• **Exercise brief**
Some lines in the entries contain the word "their". Copy all of them.
Provided data Block Start
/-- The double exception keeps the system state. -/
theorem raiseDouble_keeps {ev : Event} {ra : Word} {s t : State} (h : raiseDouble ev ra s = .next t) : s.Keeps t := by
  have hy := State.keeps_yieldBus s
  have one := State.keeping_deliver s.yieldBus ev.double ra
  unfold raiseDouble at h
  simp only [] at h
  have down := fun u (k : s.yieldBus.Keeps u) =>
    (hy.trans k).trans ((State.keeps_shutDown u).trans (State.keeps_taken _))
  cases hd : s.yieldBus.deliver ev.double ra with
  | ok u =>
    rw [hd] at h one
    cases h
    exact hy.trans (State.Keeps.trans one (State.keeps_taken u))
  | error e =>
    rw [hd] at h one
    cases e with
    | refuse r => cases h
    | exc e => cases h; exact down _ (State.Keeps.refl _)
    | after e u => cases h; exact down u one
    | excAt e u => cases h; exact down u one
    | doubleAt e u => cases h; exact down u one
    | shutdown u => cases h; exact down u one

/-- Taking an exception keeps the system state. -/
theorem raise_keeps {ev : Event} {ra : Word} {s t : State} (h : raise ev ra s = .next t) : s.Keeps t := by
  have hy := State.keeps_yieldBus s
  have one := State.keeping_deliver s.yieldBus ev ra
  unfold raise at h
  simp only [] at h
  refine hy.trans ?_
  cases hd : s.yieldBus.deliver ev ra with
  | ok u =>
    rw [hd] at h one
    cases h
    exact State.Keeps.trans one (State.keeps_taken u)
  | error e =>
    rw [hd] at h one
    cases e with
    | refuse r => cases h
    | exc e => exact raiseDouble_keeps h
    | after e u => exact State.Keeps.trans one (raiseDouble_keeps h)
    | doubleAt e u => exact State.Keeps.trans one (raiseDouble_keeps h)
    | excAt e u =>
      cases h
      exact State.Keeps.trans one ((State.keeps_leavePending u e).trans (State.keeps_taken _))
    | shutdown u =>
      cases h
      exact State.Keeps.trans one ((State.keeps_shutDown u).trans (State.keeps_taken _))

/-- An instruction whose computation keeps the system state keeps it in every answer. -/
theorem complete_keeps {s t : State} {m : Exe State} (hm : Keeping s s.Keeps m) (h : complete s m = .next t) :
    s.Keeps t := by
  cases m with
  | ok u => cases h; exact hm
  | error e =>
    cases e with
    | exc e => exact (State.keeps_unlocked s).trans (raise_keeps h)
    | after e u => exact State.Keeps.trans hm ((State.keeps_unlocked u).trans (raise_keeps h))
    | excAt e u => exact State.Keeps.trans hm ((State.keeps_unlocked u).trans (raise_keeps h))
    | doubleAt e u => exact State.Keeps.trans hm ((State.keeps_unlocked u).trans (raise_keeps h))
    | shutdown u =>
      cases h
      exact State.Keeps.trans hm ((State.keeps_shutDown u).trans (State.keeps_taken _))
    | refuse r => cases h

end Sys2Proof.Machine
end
Provided data Block End
Provided data Block Start
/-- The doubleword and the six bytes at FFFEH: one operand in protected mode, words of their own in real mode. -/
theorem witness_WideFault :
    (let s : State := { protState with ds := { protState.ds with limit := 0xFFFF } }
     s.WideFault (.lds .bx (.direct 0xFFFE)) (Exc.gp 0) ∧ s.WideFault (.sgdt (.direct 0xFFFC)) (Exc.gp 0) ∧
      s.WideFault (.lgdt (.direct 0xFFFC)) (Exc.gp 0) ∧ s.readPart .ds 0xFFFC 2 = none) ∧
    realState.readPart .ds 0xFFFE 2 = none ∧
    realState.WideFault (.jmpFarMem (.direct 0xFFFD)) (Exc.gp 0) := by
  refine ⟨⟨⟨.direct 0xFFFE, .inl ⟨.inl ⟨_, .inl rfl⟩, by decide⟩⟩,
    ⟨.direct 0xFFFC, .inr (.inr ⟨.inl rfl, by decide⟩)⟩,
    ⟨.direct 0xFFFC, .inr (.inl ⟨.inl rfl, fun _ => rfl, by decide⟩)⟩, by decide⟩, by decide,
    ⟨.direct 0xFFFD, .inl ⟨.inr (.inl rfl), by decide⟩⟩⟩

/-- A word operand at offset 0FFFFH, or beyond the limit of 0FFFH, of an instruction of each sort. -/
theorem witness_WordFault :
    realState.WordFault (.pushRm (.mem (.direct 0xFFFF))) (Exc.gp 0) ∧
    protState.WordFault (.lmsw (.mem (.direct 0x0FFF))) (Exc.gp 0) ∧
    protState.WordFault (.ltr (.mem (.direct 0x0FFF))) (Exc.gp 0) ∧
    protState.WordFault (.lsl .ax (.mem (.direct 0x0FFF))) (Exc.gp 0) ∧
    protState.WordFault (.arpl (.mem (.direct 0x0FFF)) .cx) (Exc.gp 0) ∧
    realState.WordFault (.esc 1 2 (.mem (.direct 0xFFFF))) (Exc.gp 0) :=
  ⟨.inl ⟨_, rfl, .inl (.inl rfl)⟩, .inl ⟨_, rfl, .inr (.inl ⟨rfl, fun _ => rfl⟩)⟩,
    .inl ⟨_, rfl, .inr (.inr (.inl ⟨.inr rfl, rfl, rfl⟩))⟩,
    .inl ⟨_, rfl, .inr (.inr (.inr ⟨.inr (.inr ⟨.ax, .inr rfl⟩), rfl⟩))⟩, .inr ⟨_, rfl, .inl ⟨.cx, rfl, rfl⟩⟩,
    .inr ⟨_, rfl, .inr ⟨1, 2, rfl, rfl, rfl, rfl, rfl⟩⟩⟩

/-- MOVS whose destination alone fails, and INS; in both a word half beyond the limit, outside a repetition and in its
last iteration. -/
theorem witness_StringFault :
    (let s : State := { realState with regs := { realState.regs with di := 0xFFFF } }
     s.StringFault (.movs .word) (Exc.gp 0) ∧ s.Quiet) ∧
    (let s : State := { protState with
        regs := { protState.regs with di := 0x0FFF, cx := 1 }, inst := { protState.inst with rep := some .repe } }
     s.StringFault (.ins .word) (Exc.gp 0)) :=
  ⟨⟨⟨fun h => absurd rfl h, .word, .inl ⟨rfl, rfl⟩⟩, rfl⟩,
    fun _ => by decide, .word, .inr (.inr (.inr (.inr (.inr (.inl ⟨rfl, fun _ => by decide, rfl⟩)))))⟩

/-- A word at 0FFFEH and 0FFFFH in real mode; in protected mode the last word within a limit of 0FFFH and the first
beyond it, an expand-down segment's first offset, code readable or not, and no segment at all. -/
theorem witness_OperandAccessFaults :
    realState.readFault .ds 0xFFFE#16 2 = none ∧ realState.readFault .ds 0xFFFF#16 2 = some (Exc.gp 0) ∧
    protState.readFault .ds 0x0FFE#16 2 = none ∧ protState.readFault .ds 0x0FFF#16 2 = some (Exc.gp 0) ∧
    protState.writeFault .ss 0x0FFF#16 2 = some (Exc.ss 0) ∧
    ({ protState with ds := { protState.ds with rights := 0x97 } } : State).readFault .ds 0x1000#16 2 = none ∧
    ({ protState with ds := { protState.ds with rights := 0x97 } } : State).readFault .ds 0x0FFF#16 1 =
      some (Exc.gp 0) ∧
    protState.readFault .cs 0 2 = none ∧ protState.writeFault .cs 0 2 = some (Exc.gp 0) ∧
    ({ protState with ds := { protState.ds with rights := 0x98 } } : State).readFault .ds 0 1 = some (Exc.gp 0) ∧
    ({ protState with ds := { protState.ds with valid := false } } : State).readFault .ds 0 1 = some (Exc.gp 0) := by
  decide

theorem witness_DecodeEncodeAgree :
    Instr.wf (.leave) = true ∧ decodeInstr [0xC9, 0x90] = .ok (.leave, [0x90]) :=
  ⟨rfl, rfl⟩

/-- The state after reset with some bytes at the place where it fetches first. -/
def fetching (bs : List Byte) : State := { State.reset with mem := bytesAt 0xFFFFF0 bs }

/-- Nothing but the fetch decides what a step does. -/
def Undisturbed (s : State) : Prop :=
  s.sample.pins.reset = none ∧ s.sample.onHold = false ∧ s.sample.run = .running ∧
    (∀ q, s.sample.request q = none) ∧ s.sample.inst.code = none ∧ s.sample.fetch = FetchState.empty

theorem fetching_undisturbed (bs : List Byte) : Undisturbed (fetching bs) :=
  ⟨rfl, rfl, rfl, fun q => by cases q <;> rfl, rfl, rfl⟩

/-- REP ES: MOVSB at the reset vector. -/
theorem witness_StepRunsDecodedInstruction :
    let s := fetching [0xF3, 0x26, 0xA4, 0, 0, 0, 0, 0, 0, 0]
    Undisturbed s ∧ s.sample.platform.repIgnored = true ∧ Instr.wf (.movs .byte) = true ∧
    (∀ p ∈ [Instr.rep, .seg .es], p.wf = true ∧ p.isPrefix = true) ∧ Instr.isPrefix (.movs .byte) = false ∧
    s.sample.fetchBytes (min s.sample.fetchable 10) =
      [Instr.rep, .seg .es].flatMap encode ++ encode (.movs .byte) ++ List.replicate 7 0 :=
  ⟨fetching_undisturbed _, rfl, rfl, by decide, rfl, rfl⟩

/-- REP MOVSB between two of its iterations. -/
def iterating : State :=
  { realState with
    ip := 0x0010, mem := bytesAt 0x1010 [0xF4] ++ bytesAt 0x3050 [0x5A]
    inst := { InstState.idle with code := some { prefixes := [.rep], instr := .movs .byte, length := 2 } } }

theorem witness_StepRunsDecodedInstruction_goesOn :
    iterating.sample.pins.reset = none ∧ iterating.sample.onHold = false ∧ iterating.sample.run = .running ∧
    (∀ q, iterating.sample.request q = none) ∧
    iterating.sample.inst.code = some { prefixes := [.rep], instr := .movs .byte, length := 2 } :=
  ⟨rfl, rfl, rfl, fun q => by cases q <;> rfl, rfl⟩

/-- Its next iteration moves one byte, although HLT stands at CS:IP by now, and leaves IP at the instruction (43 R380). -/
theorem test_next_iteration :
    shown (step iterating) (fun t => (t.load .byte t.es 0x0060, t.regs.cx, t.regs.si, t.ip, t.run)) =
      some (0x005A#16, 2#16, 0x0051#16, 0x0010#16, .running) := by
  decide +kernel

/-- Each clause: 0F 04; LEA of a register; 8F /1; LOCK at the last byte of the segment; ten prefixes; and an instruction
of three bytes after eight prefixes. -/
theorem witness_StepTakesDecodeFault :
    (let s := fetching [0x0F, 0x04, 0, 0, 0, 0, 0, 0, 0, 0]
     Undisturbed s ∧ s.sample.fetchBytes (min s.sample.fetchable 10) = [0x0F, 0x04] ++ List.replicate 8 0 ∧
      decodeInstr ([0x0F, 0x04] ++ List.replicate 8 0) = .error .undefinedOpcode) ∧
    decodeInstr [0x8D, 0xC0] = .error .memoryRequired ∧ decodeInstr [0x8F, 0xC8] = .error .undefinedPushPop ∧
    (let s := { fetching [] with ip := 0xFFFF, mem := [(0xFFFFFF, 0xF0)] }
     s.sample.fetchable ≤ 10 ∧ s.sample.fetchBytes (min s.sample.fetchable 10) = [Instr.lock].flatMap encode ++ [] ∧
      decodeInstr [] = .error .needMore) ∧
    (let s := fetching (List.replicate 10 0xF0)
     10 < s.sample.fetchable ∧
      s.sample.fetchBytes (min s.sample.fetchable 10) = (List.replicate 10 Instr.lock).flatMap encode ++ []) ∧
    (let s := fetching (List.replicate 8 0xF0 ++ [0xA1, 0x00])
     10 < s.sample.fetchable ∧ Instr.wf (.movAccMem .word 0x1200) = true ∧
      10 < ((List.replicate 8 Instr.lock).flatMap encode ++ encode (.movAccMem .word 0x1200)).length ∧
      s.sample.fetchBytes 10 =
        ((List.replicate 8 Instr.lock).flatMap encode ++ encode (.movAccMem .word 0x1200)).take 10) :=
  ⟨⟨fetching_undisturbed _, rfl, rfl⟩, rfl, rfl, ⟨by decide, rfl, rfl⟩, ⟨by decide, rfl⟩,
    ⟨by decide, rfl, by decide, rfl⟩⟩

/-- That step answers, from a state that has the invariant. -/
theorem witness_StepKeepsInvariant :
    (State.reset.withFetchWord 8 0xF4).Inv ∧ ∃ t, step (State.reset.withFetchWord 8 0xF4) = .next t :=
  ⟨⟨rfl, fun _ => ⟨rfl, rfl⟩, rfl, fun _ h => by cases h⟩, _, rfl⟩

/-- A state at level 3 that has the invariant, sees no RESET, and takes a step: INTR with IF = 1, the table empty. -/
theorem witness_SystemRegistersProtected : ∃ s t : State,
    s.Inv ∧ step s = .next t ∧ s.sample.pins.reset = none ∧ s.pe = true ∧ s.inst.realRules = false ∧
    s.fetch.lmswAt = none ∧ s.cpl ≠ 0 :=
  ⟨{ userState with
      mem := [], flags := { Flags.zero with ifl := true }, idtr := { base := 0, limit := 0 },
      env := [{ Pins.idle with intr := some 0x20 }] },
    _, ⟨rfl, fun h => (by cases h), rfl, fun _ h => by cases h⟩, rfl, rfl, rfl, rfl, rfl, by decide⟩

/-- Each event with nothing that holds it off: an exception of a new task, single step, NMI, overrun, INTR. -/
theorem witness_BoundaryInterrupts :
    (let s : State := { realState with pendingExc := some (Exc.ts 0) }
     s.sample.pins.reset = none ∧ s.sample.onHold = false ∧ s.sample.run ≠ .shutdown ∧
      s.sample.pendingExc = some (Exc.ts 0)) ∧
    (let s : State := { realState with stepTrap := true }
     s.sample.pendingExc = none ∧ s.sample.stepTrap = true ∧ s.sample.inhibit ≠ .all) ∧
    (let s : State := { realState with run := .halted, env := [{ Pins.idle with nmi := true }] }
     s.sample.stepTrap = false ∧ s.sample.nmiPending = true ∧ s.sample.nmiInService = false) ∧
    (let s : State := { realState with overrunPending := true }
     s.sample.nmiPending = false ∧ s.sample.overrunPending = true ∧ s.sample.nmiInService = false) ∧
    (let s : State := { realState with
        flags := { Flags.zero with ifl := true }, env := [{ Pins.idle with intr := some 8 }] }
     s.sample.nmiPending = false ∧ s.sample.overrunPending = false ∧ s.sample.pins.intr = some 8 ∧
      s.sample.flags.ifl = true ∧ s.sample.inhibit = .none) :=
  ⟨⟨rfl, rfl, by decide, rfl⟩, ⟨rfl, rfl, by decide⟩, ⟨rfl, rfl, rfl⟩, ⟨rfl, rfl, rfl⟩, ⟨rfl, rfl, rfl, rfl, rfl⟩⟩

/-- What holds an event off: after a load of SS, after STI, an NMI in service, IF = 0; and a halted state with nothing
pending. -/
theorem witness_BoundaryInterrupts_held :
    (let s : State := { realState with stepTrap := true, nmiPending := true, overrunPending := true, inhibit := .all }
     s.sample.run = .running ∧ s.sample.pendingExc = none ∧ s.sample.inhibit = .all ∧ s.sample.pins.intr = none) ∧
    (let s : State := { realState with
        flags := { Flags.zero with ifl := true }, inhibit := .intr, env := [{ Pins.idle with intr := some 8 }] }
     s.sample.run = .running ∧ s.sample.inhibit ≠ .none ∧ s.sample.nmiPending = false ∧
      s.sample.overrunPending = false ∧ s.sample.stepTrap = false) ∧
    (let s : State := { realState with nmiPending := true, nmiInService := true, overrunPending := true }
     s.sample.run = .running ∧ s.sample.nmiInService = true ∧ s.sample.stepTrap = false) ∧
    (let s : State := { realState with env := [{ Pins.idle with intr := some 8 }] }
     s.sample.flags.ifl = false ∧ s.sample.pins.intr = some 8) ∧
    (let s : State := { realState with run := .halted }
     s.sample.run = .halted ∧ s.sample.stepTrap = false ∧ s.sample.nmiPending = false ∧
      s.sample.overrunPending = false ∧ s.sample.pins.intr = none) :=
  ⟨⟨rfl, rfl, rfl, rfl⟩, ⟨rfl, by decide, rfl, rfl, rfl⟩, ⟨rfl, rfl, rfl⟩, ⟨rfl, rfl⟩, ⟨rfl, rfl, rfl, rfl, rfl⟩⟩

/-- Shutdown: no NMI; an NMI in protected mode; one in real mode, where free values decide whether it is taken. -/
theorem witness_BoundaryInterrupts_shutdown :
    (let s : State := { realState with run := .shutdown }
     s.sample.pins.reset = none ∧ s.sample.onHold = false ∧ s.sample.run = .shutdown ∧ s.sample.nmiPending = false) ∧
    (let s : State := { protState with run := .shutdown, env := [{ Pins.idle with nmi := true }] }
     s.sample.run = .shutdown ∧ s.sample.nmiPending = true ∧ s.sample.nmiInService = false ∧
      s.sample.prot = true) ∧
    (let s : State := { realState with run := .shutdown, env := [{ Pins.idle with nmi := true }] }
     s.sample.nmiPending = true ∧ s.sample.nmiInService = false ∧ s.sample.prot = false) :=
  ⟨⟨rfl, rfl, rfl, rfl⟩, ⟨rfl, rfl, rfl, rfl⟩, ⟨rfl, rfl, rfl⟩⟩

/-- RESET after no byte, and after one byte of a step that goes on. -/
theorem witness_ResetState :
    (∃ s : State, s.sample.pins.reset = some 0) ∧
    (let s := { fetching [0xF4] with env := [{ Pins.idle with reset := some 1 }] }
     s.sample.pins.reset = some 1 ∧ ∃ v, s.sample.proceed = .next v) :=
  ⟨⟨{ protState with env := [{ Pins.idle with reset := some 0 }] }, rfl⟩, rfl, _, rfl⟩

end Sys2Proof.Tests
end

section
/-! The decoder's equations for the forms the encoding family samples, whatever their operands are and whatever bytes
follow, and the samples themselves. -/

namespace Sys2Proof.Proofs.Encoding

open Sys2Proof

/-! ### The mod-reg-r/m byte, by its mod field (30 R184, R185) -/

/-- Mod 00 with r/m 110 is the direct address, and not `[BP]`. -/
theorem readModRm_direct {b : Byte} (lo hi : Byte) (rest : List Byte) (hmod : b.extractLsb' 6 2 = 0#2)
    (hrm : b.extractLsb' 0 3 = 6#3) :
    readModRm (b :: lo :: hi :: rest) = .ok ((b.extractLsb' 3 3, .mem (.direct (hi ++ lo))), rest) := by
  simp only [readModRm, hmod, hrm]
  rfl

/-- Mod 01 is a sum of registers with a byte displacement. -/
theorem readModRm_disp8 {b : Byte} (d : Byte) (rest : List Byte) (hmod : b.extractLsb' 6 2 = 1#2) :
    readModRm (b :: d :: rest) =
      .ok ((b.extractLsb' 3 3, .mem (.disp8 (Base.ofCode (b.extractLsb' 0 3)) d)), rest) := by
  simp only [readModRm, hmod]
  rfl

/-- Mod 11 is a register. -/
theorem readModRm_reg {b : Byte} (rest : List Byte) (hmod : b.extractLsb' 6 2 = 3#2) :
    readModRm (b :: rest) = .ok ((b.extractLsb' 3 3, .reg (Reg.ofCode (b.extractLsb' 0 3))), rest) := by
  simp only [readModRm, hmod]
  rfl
Provided data Block End
• **Completed exercise**
/-- The doubleword and the six bytes at FFFEH: one operand in protected mode, words of their own in real mode. -/
/-! The decoder's equations for the forms the encoding family samples, whatever their operands are and whatever bytes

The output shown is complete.